Years ago, the same thing happened with virtualization and storage just as frequently, though changes over time have reduced blame on these areas. What’s truly interesting is though the sizes of data have grown exponentially over time, the performance expectations have only gotten tighter and shorter for response times.

If you were to ask your business how fast a given process should run, what would the answer be? What about how much of the hardware they should be utilizing? Have you ever considered how the answers to these questions has changed over time, or even more importantly, how they might change in the future?

I personally like to think of my job as future-proofing systems from unexpected problems, but this isn’t always possible since circumstances and situations nobody would have ever imagined happening can always pop up. The evaluation of cost vs. benefit vs. risk also sometimes determines the risk is incredibly low compared to the cost of eliminating the risk and the potential benefit it might provide. But how exactly do you quantify the various portions of this equation?

Here’s what the Army Reserve taught me about cost vs. benefit vs. risk

To put it simply, to calculate costs compared to the benefit and risk, you must have a full view of what’s happening.

In addition to being an IT consultant, I’ve also been a member of the Army Reserve for more than half of my life. Almost every aspect of military operations, both in peacetime and wartime, is governed by the same basic evaluations I mentioned above. Risk assessments are a part of every decision made, every class taught, practically every event the military does (even conducting morning physical training). Everything has a risk assessment and an after-action review and applies past lessons learned to minimize the risk of loss, degradation in performance, or risk of failure of the mission/task to be conducted.

How do the risks get identified, though? It’s based on the mission/task at hand. It changes with the environment. What was potentially a low risk in garrison could be a medium or high risk in the field. Sometimes, it’s based entirely on a review of others’ failures and not based on direct experience. In a nutshell, it’s complex and requires full observability built over time and across multiple different areas of review; much like the world of IT.

There’s an old proverb that says, “You are only as strong as your weakest link.” In combat, the most important asset isn’t the infantryman on the front lines or the artillery providing indirect fire—it’s the supply lines necessary to replenish those other units when their initial supplies carried into the field become exhausted.

This has been proven time and time again. One could argue without access to the data stored in a database, the best written application in the world can’t function. Imagine all the code, compute power in the cloud, or microservices architectures in the middle tier unable to accomplish their mission because they aren’t being supplied with the data necessary to perform their operations.

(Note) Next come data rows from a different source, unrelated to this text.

/-- Masks of the parallel groups of a tile's two halves as lists of output bits (R232, R435). -/
def groupMasks (lo hi : Nat) : List Nat :=
  (match lo with | 1 => [0x03, 0x0C] | 2 => [0x0F] | _ => []) ++
  (match hi with | 1 => [0x30, 0xC0] | 2 => [0xF0] | _ => [])

def TileCfg.groups (t : TileCfg) : List Nat := groupMasks t.grpLo t.grpHi

/-- The group mask of an output, its own bit where it is in none. -/
def TileCfg.groupOf (t : TileCfg) (n : Nat) : Nat := (t.groups.find? (fun m => bitOf m n)).getD (2 ^ n)

/-- The force that applies to an output of a feeder: one on any output of its group forces it too (R225, R250). -/
def State.outForce (s : State) (t : TileCfg) (n : Nat) : Option Nat :=
  (s.forces.find? (fun p => p.2.active && p.2.output && p.2.target % 2048 == t.feeder &&
    bitOf (t.groupOf n) (fieldOf p.2.target 12 3))).map (fun p => p.2.value % 2)

/-- The feeder's setting "accept test quality" (R105). -/
def State.acceptsTest (s : State) (f : Nat) : Bool := ((s.img.feeder f).getD {}).acceptTest

/-- A source bit of an output counts as 1 (R239). -/
def State.srcCounts (s : State) (f : Nat) (b : SigBit) : Bool :=
  let e := s.sig b.id
  e.counts b.bit && (!e.q.test || s.acceptsTest f)

/-- The OR of the sources of an output. -/
def State.outSources (s : State) (t : TileCfg) (n : Nat) : Bool :=
  (t.outs.getD n {}).srcs.any (s.srcCounts t.feeder)

/-- The rise of an output's command as its sources stand (R239). -/
def State.riseOf (s : State) (t : TileCfg) (d : DevTile) (n : Nat) : Option (Nat × Bool) :=
  let src := s.outSources t n
  match d.rose.getD n none with
  | none => if src then some (s.now, true) else none
  | some (c, b) =>
    let held := decide (s.now < c + (t.outs.getD n {}).minOnMs * msClk)
    if src then (if b || held then some (c, true) else some (s.now, true))
    else if held then some (c, false) else none

/-- The rises of every output with a minimum on time brought up to date after a write of signals (R239). -/
def State.noteRises (s : State) : State :=
  s.img.chains.foldl (fun s c =>
    (List.range c.2.tiles.length).foldl (fun s a =>
      let t := c.2.tiles.getD a { feeder := 0 }
      if t.outs.all (fun o => o.minOnMs == 0) then s else
        let d := Tab.get (s.lane c.1).tiles {} a
        let rose := (List.range 8).map (fun n => s.riseOf t d n)
        s.updLane c.1 (fun l => { l with tiles := Tab.upd l.tiles {} a (fun d => { d with rose := rose }) })) s) s

/-- The command of one output: its sources, its minimum on time, its force (R226, R239). -/
def State.outCmd (s : State) (t : TileCfg) (d : DevTile) (n : Nat) : Bool :=
  match s.outForce t n with
  | some v => v == 1
  | none => s.outSources t n ||
    (match d.rose.getD n none with
     | some (c, _) => decide (s.now < c + (t.outs.getD n {}).minOnMs * msClk)
     | none => false)

/-- The command byte of a tile (R239). -/
def State.tileCmd (s : State) (lane addr : Nat) : Nat :=
  match s.tileCfg lane addr with
  | some t =>
    let d := Tab.get (s.lane lane).tiles {} addr
    (List.range 8).foldl (fun a n => a + 2 ^ n * b2n (s.outCmd t d n)) 0
  | none => 0

/-- The forced outputs of a tile, as bits (R226, R250). -/
def State.forcedOuts (s : State) (lane addr : Nat) : Nat :=
  match s.tileCfg lane addr with
  | some t => (List.range 8).foldl (fun a n => a + 2 ^ n * b2n (s.outForce t n).isSome) 0
  | none => 0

It isn’t effective in combat to simply think supplies will be there when you need them; there’s a huge infrastructure built around projecting the requirements, determining how to get them where they should be efficiently, and monitoring those activities to ensure the expected outcome occurs.

Sometimes, it only takes a minor disruption in the flow to create catastrophic results. Something as simple as a flat tire on a vehicle could result in hours of delays. Often, there’s a plan designed around such situations with the expectation of minimizing the impact of any single event or failure, but this isn’t always the case. For example, if there’s a convoy carrying materials to the front lines and a vehicle breaks down, does the entire convoy stop while it recovers, or does the vehicle sit to the side while everything else continues past it?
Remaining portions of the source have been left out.